-- ==== Sys2Proof/Machine/Skink.lean ====
section
/-! DEFINITION. What the Skink threads do: channels, forks and joins, thread control, windows, faults, the sentinel, the debugger (R311 to
R339). -/

namespace Sys2Proof.Machine

/-! ### Running (R311, R327, R336, R338) -/

/-- The partition of a thread, when there is one. -/
def partOf (s : State) (tid : Nat) : Part := (part? s (partOfThread s tid)).getD {}

/-- The thread is its partition's supervisor. -/
def isSuper (s : State) (tid : Nat) : Bool := (part? s (partOfThread s tid)).isSome && supervisorOf (partOf s tid) = tid

/-- The thread's core issues for it: its partition runs, its cluster serves, and the cluster holds elastic credits under no hold, but for a
supervisor, whose issue is the cluster's floor (R33, R34, R338). -/
def coreIssues (s : State) (tid : Nat) : Bool :=
  s.phase = .running && (partOf s tid).running && domServes s (.cluster (tid / 64)) && (isSuper s tid || elasticOn s (.cluster (tid / 64)))

/-- The thread is ready to issue. -/
def threadReady (s : State) (tid : Nat) : Bool := coreIssues s tid && (threadOf s tid).state = 2

/-- The issue table of a core (R316). -/
def slotsOf (s : State) (core : Nat) : Nat := mgetD s.skk.slots core slotsReset

/-- The thread that a slot of a core's table issues: its own, or the next ready one in ascending order, wrapping; an empty slot passes from the
thread that its bits name (R316; log entry 113). -/
def slotThread (s : State) (core slot : Nat) : Option Nat :=
  let v := bits (slotsOf s core) (4 * slot) 4
  let order := (List.range 8).map (fun j => core * 8 + (v + j) % 8)
  (if v < 8 then order.drop 1 ++ order.take 1 else order).find? (threadReady s)

/-- Slots that the core takes up to the next one that issues the thread; none when none does. -/
def slotsTo (s : State) (tid : Nat) : Option Nat :=
  let core := tidCore tid
  let at_ := mgetD s.skk.cycles core 0
  ((List.range 16).find? (fun i => slotThread s core ((at_ + i) % 16) = some tid)).map (· + 1)

/-- The thread can execute an instruction: it is ready, and a slot of its core's table comes to it. -/
def canRun (s : State) (tid : Nat) : Bool := threadReady s tid && (slotsTo s tid).isSome

/-- An instruction has ended: it is counted where it retired, and a thread that single-steps halts after it. -/
def settle (tid : Nat) (s : State) : State :=
  let t := threadOf s tid
  let s := if t.trapped then s.modThread tid ({ · with trapped := false })
    else if t.state = 2 || t.state = 4 then s.modThread tid ({ · with instret := t.instret + 1 }) else s
  if t.stepping && t.state = 2 then s.modThread tid ({ · with state := 4, stepping := false }) else s

/-- What a thread's instruction does in a slot of its core: `t` is what it leaves of the state `s` that it issued in. -/
def issued (tid : Nat) (s t : State) : State :=
  let n := (slotsTo s tid).getD 0
  settle tid { t with skk := { t.skk with cycles := mupd t.skk.cycles (tidCore tid) 0 (· + n) } }

/-- A thread executes an instruction. -/
def act (tid : Nat) (f : State → State) (s : State) : State := if canRun s tid then issued tid s (f s) else s

/-- A thread's store to a window that can wait: executed, or tried again (R324, R325). -/
def actWin (tid : Nat) (f : State → State) (s : State) : State :=
  let t := threadOf s tid
  if canRun s tid then issued tid s (f s)
  else if coreIssues s tid && t.state = 3 && t.wait = some .window then settle tid (f (s.modThread tid ({ · with state := 2, wait := none })))
  else s

/-- A thread waits. -/
def block (tid : Nat) (w : TWait) (s : State) : State := s.modThread tid ({ · with state := 3, wait := some w })

/-- A result in a register. -/
def setRd (tid rd v : Nat) (s : State) : State := s.modThread tid (fun t => t.setReg rd v)

/-! ### Faults and exceptions (R315, R317, R332, R333) -/

/-- A fault record's message: to the fault channel, or to the overflow queue while it is full. -/
def faultPost (p : Nat) (m : Msg) (s : State) : State :=
  match part? s p with
  | none => s
  | some q =>
    if q.overflow.isEmpty && chanRoom s (faultChan q) then chPush (faultChan q) m s
    else s.modPart p (fun q => { q with overflow := q.overflow ++ [m] })

/-- A thread fault: the thread halts and its record is posted; the supervisor's own stops the partition, with an event. -/
def threadFault (tid code epc tval addr : Nat) (s : State) : State :=
  let p := partOfThread s tid
  let q := partOf s tid
  let w0 := pack [(8, code), (8, 0), (10, tid), (6, 0), (8, p), (24, q.faultSeq)]
  let s := s.modPart p (fun q => { q with faultSeq := q.faultSeq + 1 })
  let s := s.modThread tid ({ · with state := 5, cause := code, wait := none, stepping := false })
  if supervisorOf q = tid then (partStop p s).event 0x0B01 (.dev p) w0
  else faultPost p { words := [w0, epc, tval, s.time, addr], kind := 5 } s

/-- An Xtirzu fault: its `epc` and `tval` are the thread's, which no rule ties to the command. -/
def xfault (tid code addr : Nat) (s : State) : State :=
  let (e, s) := s.drawBelow (2 ^ 64)
  let (v, s) := s.drawBelow (2 ^ 64)
  threadFault tid code e v addr s

/-- An exception: taken at the trap vector, or a thread fault while that is zero. -/
def exception (tid cause epc tval addr : Nat) (vectored : Bool) (s : State) : State :=
  if vectored then
    let (pc, s) := s.drawBelow (2 ^ 64)
    let mode := if (partOf s tid).vendor then 3 else 1
    s.modThread tid ({ · with mode := mode, epc := epc, xcause := cause, xtval := tval, pc := pc, trapped := true })
  else threadFault tid cause epc tval addr s

/-- An exception of an instruction whose place the command does not give. -/
def xexception (tid cause addr : Nat) (s : State) : State :=
  let (e, s) := s.drawBelow (2 ^ 64)
  let (v, s) := s.drawBelow (2 ^ 64)
  let (b, s) := s.drawBelow 2
  exception tid cause e v addr (b = 1) s

/-- Illegal instruction. -/
def illegal (tid : Nat) (s : State) : State := xexception tid 2 0 s

/-! ### Channels (R318 to R322) -/

/-- The thread may commit to the channel. -/
def mayCommit (s : State) (tid ch : Nat) : Bool :=
  (partOf s tid).owns ch || (isExternal s ch && ((partOf s tid).vendor
    || ((chanOf s ch).ext && (chanOf s ch).peer ≠ 0 && (chanOf s ch).peer = partOfThread s tid)))

/-- A staged message. -/
def stagedMsg (s : State) (tid n : Nat) : Msg :=
  { words := (List.range n).map (fun i => mgetD (threadOf s tid).staging i 0), kind := 0, tid, part := partOfThread s tid }

/-- A commit delivers: the message joins, and staging is cleared. A message on the channel by which MGMT0 frames leave goes out as its frame (R58). -/
def commitNow (tid ch n rd : Nat) (s : State) : State :=
  let m := stagedMsg s tid n
  let s := s.modThread tid (fun t => { t.setReg rd 0 with state := 2, wait := none, staging := [] })
  let s := s.modChan ch (fun c => { c with commits := c.commits.filter (· ≠ tid) })
  if ch = mgmt0TxChan s && m.part = partOfChan s ch then mgmt0Commit m.part m s else chPush ch m s

/-- CH.CMT. -/
def chCmt (tid ch n rd : Nat) (nb : Bool) (s : State) : State :=
  match part? s (partOfChan s ch) with
  | none => setRd tid rd 2 s
  | some q =>
    if !mayCommit s tid ch then xfault tid 24 ch s
    else if !q.running then setRd tid rd 2 s
    else if chanRoom s ch && (chanOf s ch).commits.isEmpty then commitNow tid ch n rd s
    else if nb then setRd tid rd 1 s
    else block tid (.commit ch n rd) (s.modChan ch (fun c => { c with commits := c.commits ++ [tid] }))

/-- Info of a received message (R319). -/
def msgInfo (ch : Nat) (m : Msg) : Nat := pack [(4, m.words.length), (4, m.kind), (8, 0), (16, ch), (10, m.tid), (6, 0), (8, m.part)]

/-- A fault record that found the channel full takes the room (R333); the sentinel's message counts as read (R335). -/
def faultRead (ch : Nat) (s : State) : State :=
  let p := partOfChan s ch
  match part? s p with
  | none => s
  | some q =>
    if faultChan q ≠ ch then s
    else
      let s := s.modPart p ({ · with sentinel := false })
      match q.overflow with
      | m :: r => if chanRoom s ch then chPush ch m (s.modPart p ({ · with overflow := r })) else s
      | [] => s

/-- Receives the oldest message of a channel. -/
def receive (tid ch rd : Nat) (s : State) : State :=
  match (chanOf s ch).msgs with
  | [] => s
  | m :: r =>
    let s := s.modChan ch ({ · with msgs := r })
    let s := (List.range 8).foldl (fun s i => setRd tid (10 + i) (m.words.getD i 0) s) s
    faultRead ch (endWait tid rd (msgInfo ch m) s)

/-- Received messages leave a0–a7 to the words: an rd among them is illegal. -/
def rdBad (rd : Nat) : Bool := 10 ≤ rd && rd ≤ 17

/-- CH.RD, and CH.TRY with `try_`. -/
def chRd (tid ch rd : Nat) (try_ : Bool) (s : State) : State :=
  if rdBad rd then illegal tid s
  else if !(partOf s tid).owns ch then xfault tid 24 ch s
  else if !(chanOf s ch).msgs.isEmpty then receive tid ch rd s
  else if try_ then setRd tid rd 0 s
  else block tid (.read ch rd) s

/-- The channel of a set that has a message, round-robin after the bit last received from. -/
def anyReady (s : State) (tid base mask : Nat) : Option Nat :=
  let start := match (threadOf s tid).rr with
    | some b => b + 1
    | none => 0
  ((List.range 64).map (fun i => (start + i) % 64)).find? (fun i => bit mask i && !(chanOf s (base + i)).msgs.isEmpty)

/-- Receives from a set. -/
def receiveAny (tid base mask rd : Nat) (s : State) : State :=
  match anyReady s tid base mask with
  | some i => receive tid (base + i) rd (s.modThread tid ({ · with rr := some i }))
  | none => s

/-- CH.WAITANY. A base that is no multiple of 64 is an operation that R322 does not allow. -/
def chWaitany (tid base mask rd : Nat) (s : State) : State :=
  if rdBad rd then illegal tid s
  else if base % 64 ≠ 0 then xfault tid 24 base s
  else match (List.range 64).find? (fun i => bit mask i && !(partOf s tid).owns (base + i)) with
    | some i => xfault tid 24 (base + i) s
    | none => if (anyReady s tid base mask).isSome then receiveAny tid base mask rd s else block tid (.any base mask rd) s

def execChWr (tid idx word : Nat) : State → Host.Outcome State Fault Refusal :=
  run (wfChWr tid idx word) (act tid (fun s => s.modThread tid (fun t => { t with staging := mput t.staging idx word })))

def execChCmt (tid chan n rd : Nat) (nb : Bool) : State → Host.Outcome State Fault Refusal :=
  run (wfChCmt tid chan n rd nb) (act tid (chCmt tid chan n rd nb))

/-- Commits are served in the order they began. -/
def execChCmtResume (tid : Nat) : State → Host.Outcome State Fault Refusal :=
  run (wfChCmtResume tid) fun s =>
    match (threadOf s tid).state, (threadOf s tid).wait with
    | 3, some (.commit ch n rd) =>
      if coreIssues s tid && chanRoom s ch && (chanOf s ch).commits.head? = some tid then settle tid (commitNow tid ch n rd s) else s
    | _, _ => s

def execChRd (tid chan rd : Nat) : State → Host.Outcome State Fault Refusal := run (wfChRd tid chan rd) (act tid (chRd tid chan rd false))
def execChTry (tid chan rd : Nat) : State → Host.Outcome State Fault Refusal := run (wfChTry tid chan rd) (act tid (chRd tid chan rd true))

def execChWaitany (tid base mask rd : Nat) : State → Host.Outcome State Fault Refusal :=
  run (wfChWaitany tid base mask rd) (act tid (chWaitany tid base mask rd))

def execChannelWaitWake (tid : Nat) : State → Host.Outcome State Fault Refusal :=
  run (wfChannelWaitWake tid) fun s =>
    if !coreIssues s tid || (threadOf s tid).state ≠ 3 then s
    else match (threadOf s tid).wait with
      | some (.read ch rd) => settle tid (receive tid ch rd s)
      | some (.any base mask rd) => settle tid (receiveAny tid base mask rd s)
      | _ => s

/-! ### Threads of threads (R329 to R331) -/

/-- The pool thread that FORK takes: on the core with the fewest threads out of the pool, the lowest thread ID. -/
def forkPick (s : State) (q : Part) : Option Nat :=
  let free (c : Nat) : List Nat := ((List.range 8).map (· + 8 * c)).filter (fun t => (threadOf s t).state = 1)
  let best := q.cores.foldl (fun (b : Option Nat) c => match b with
    | some x => if (free x).length < (free c).length then some c else b
    | none => if (free c).isEmpty then none else some c) none
  best.bind (fun c => (free c).head?)

/-- FORK. -/
def forkThread (tid entry arg rd : Nat) (s : State) : State :=
  let q := partOf s tid
  if !q.cluster then illegal tid s
  else match forkPick s q with
    | none => setRd tid rd (2 ^ 64 - 1) s
    | some t =>
      let child : Thread := { state := 2, pc := entry, regs := mput [(11, t)] 10 arg, mode := (threadOf s tid).mode, forked := true
                              detached := rd = 0, cause := (threadOf s t).cause }
      setRd tid rd t (s.modThread t (fun _ => child))

def execFork (tid entry arg rd : Nat) : State → Host.Outcome State Fault Refusal :=
  run (wfFork tid entry arg rd) (act tid (forkThread tid entry arg rd))

/-- A thread returns to the pool, or becomes STOPPED when it was seeded; its fault code stays. -/
def threadHome (t : Nat) (s : State) : State :=
  s.modThread t (fun x => { state := if x.forked then 1 else 0, mode := x.mode, cause := x.cause })

/-- The thread can be joined. -/
def joinable (s : State) (tid target : Nat) : Bool :=
  let t := threadOf s target
  target < 1024 && partOfThread s target = partOfThread s tid && t.forked && !t.detached && t.joiner.isNone && t.state ≠ 1

/-- JOIN. -/
def joinThread (tid target rd : Nat) (s : State) : State :=
  if !joinable s tid target then xfault tid 25 0 s
  else if (threadOf s target).state = 6 then endWait tid rd (threadOf s target).exit (threadHome target s)
  else block tid (.join target rd) (s.modThread target ({ · with joiner := some tid }))

def execJoin (tid target rd : Nat) : State → Host.Outcome State Fault Refusal :=
  run (wfJoin tid target rd) (act tid (joinThread tid target rd))

/-- A JOIN that waits on a thread completes. -/
def joinDone (target v : Nat) (s : State) : State :=
  match (threadOf s target).joiner with
  | some j => match (threadOf s j).wait with
    | some (.join _ rd) => endWait j rd v s
    | _ => s
  | none => s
------------------------------------------------
Task directions
Copy, from the material, each line that holds the string "detached".

Task answer
                              detached := rd = 0, cause := (threadOf s t).cause }
  target < 1024 && partOfThread s target = partOfThread s tid && t.forked && !t.detached && t.joiner.isNone && t.state ≠ 1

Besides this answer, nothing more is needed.